For the material below, return exactly the lines starting at the line containing "(c.vec 82) with" and ending at the line containing "CITTERN_FACT (R307, R308). -/", both ends included, and no others.

Dataset excerpts ->

++++++++++++++++++++

/-- A result area's status word (R306). -/
def citternStatus (late : Bool) (regs panels : Nat) : Word64 :=
  BitVec.ofNat 64 (min regs (2 ^ 32 - 1) * 2 ^ 32 + min panels 0xFFFF * 2 ^ 16 + (if regs = 0 then 0 else 2 ^ 8) +
    (if late then 3 else if regs = 0 then 0 else 4))

/-- FACT on rows: the factors, the panels completed, and whether the budget ended it. -/
def factOutcome (fresh budget : Nat) (tau : Word64) (rows : List (List Word64)) (old : List Nat) : Lu × Nat × Bool :=
  let n := rows.length
  if spent fresh budget 0 then
    let p := 1 + Config.pick fresh % panelsOf n
    (Lu.partial_ fresh p tau rows old, p, true)
  else (factor tau rows, panelsOf n, false)

/-- The fields of an entry. -/
structure CitternOp where
  n      : Nat
  a      : Nat
  budget : Nat
  lda    : Nat
  piv    : Nat
  b      : Nat
  x      : Nat
  tau    : Word64
  res    : Nat

def CitternOp.ofWords (ws : List Word64) : CitternOp :=
  let w := fun (k : Nat) => (ws.getD k 0).toNat
  { n := bits (w 0) 32 32, a := w 1, budget := bits (w 2) 32 32, lda := bits (w 2) 0 32, piv := w 3, b := w 4, x := w 5
    tau := ws.getD 6 0, res := w 7 }

/-- FACT and FSOLVE begin with the factors of A, which are written over it with their pivots (R307). -/
def Dev.jobFact (d : Dev) (j : CitternJob) (o : CitternOp) : Dev × Eng (Lu × Nat × Bool) :=
  match d.readRows j.die j.pid j.asid o.a o.lda o.n with
  | (d, .fault f) => (d, .fault f)
  | (d, .ecc) => (d, .ecc)
  | (d, .ok rows) => match d.readPivots j.die j.pid j.asid o.piv o.n with
    | (d, .fault f) => (d, .fault f)
    | (d, .ecc) => (d, .ecc)
    | (d, .ok old) =>
      let out := factOutcome d.fresh o.budget o.tau rows old
      match d.writeAll j.die j.pid j.asid (rowWrites o.a o.lda out.1.rows ++ [(o.piv, pivotBytes out.1.piv)]) with
      | (d, .ok _) => (d, .ok out)
      | (d, .fault f) => (d, .fault f)
      | (d, .ecc) => (d, .ecc)

/-- The solution by some factors: its words and its residual, or what a spent budget returns (R308). -/
def solveOutcome (late : Bool) (m : Lu) (b : List Word64) : List Word64 × Word64 :=
  if late then (b.map fun _ => 0, maxAbs b) else (m.solve b, m.residual b (m.solve b))

/-- What ends an operation of a chain: the solution, if any, and the result area. -/
def Dev.jobResult (d : Dev) (j : CitternJob) (o : CitternOp) (x : Option (List Word64)) (status resid : Word64) : Dev × Eng Unit :=
  d.writeAll j.die j.pid j.asid
    ((match x with | some xs => [(o.x, xs.flatMap wordBytes)] | none => []) ++ [(o.res, wordBytes status ++ wordBytes resid)])

/-- The operation of a chain's entry has completed. -/
def Dev.chainJobDone (d : Dev) (j : CitternJob) : Dev :=
  let d := d.dropJob j.id
  match j.chain with
  | some (k, e) => d.chainDone k e
  | none => d

/-- The right-hand side of a chain's solve by given factors, and the end of the operation. -/
def Dev.jobSolve (d : Dev) (j : CitternJob) (o : CitternOp) (m : Lu) (late : Bool) (panels : Nat) : Dev × Eng Unit :=
  match d.engWords j.die j.pid j.asid o.b o.n with
  | (d, .fault f) => (d, .fault f)
  | (d, .ecc) => (d, .ecc)
  | (d, .ok b) =>
    let late := late || spent d.fresh o.budget 1
    let (x, r) := solveOutcome late m b
    d.jobResult j o (some x) (citternStatus late m.regs panels) r

/-! ## A context's operations (R305) -/

/-- A context's vector of n elements as FP64 words. -/
def Dev.ctxWords (d : Dev) (c : Ctx) (va : Nat) : Dev × Eng (List Word64) :=
  match d.engRead (c.num / 64) c.pid c.asid va c.bytes with
  | (d, .ok bs) => (d, .ok ((List.range c.n).map fun i =>
      let w := bytesNat ((bs.drop (i * c.esz)).take c.esz)
      BitVec.ofNat 64 (if c.dbl then w else f64.roundTo .rne false (f32.value w))))
  | (d, .fault f) => (d, .fault f)
  | (d, .ecc) => (d, .ecc)

/-- FP64 words in the context's element format. -/
def Ctx.elemBytes (c : Ctx) (xs : List Word64) : List Byte :=
  xs.flatMap fun x => if c.dbl then wordBytes x else natBytes 4 (f32.roundTo .rne false (f64.value x.toNat))

/-- I − γJ (R305). -/
def iterationMatrix (γ : Word64) (j : List (List Word64)) : List (List Word64) :=
  j.zipIdx.map fun (r, i) => r.zipIdx.map fun (x, k) => dfma (dneg γ) x (if i = k then done_ else 0)

/-- The stage of a context that Cittern works for. -/
def Ctx.solving? (c : Ctx) (p : StagePhase) : Option Nat := (c.stages.find? fun r => r.phase == p).map (·.stage)

/-- FACT for a context: M is formed from the kept J and factored; a spent budget leaves Δ = 0 (R305, R308). -/
def Dev.ctxFact (d : Dev) (j : CitternJob) (c : Ctx) (st : Nat) : Dev :=
  let n := c.n
  let γ := c.gammaAt st
  let area := c.jmat + 8 * n * n
  let pivs := c.jmat + 16 * n * n
  match d.readRows j.die j.pid j.asid c.jmat n n with
  | (d, .fault f) => d.jobFault j (some f)
  | (d, .ecc) => d.jobFault j none
  | (d, .ok rows) => match d.readPivots j.die j.pid j.asid pivs n with
    | (d, .fault f) => d.jobFault j (some f)
    | (d, .ecc) => d.jobFault j none
    | (d, .ok old) =>
      let (m, _, late) := factOutcome d.fresh c.budget c.tau (iterationMatrix γ rows) old
      let zeros := if late then [(c.vec 83, List.replicate c.bytes (0 : Byte))] else []
      d.jobEnd j (d.writeAll j.die j.pid j.asid (rowWrites area n m.rows ++ [(pivs, pivotBytes m.piv)] ++ zeros)) fun d _ =>
        (d.dropJob j.id).modCtx c.num fun c =>
          { c.toPhase st (if late then .solved else .solving) with
            gamma := if late then none else some γ, dln := c.dln || late, piv := c.piv || m.regs != 0 }

/-- SOLVE for a context: W1 becomes Δ (R305). -/
def Dev.ctxSolve (d : Dev) (j : CitternJob) (c : Ctx) (st : Nat) : Dev :=
  let n := c.n
  match d.readRows j.die j.pid j.asid (c.jmat + 8 * n * n) n n with
  | (d, .fault f) => d.jobFault j (some f)
  | (d, .ecc) => d.jobFault j none
  | (d, .ok rows) => match d.readPivots j.die j.pid j.asid (c.jmat + 16 * n * n) n with
    | (d, .fault f) => d.jobFault j (some f)
    | (d, .ecc) => d.jobFault j none
    | (d, .ok piv) => match d.ctxWords c (c.vec 82) with
      | (d, .fault f) => d.jobFault j (some f)
      | (d, .ecc) => d.jobFault j none
      | (d, .ok b) =>
        let late := spent d.fresh c.budget 1
        let (x, _) := solveOutcome late { rows, piv, regs := 0 } b
        d.jobEnd j (d.writeAll j.die j.pid j.asid [(c.vec 83, c.elemBytes x)]) fun d _ =>
          (d.dropJob j.id).modCtx c.num fun c => { c.toPhase st .solved with dln := c.dln || late }

/-! ## The steps -/

/-- A job of an operation that is not held. -/
def Dev.job? (d : Dev) (id op : Nat) : Option CitternJob := d.jobs.find? fun j => j.id == id && j.op == op && !j.held

/-- CITTERN_FACT (R307, R308). -/
def execCitternFact (id : Nat) (s : State) : Res :=
  withEvent s fun d => do
    let j ← d.job? id 1
    match j.ctx with
    | some n => do
      let c ← d.ctx? n
      let st ← c.solving? .cittern
      some (d.ctxFact j c st)
    | none =>
      let o := CitternOp.ofWords j.words
      some (d.jobEnd j (d.jobFact j o) fun d' (m, panels, late) =>
        d.jobEnd j (d'.jobResult j o none (citternStatus late m.regs panels) 0) fun d _ => d.chainJobDone j)

/-- CITTERN_SOLVE (R307, R308). -/
def execCitternSolve (id : Nat) (s : State) : Res :=
  withEvent s fun d => do
    let j ← d.job? id 2
    match j.ctx with
    | some n => do
      let c ← d.ctx? n
      let st ← c.solving? .cittern
      some (d.ctxSolve j c st)
    | none =>
      let o := CitternOp.ofWords j.words
      some (match d.readRows j.die j.pid j.asid o.a o.lda o.n with
        | (d, .fault f) => d.jobFault j (some f)
        | (d, .ecc) => d.jobFault j none
        | (d', .ok rows) => match d'.readPivots j.die j.pid j.asid o.piv o.n with
          | (d, .fault f) => d.jobFault j (some f)
          | (d, .ecc) => d.jobFault j none
          | (d', .ok piv) => d.jobEnd j (d'.jobSolve j o { rows, piv, regs := 0 } false 0) fun d _ => d.chainJobDone j)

++++++++++++++++++++

Output ->
    | (d, .ok piv) => match d.ctxWords c (c.vec 82) with
      | (d, .fault f) => d.jobFault j (some f)
      | (d, .ecc) => d.jobFault j none
      | (d, .ok b) =>
        let late := spent d.fresh c.budget 1
        let (x, _) := solveOutcome late { rows, piv, regs := 0 } b
        d.jobEnd j (d.writeAll j.die j.pid j.asid [(c.vec 83, c.elemBytes x)]) fun d _ =>
          (d.dropJob j.id).modCtx c.num fun c => { c.toPhase st .solved with dln := c.dln || late }

/-! ## The steps -/

/-- A job of an operation that is not held. -/
def Dev.job? (d : Dev) (id op : Nat) : Option CitternJob := d.jobs.find? fun j => j.id == id && j.op == op && !j.held

/-- CITTERN_FACT (R307, R308). -/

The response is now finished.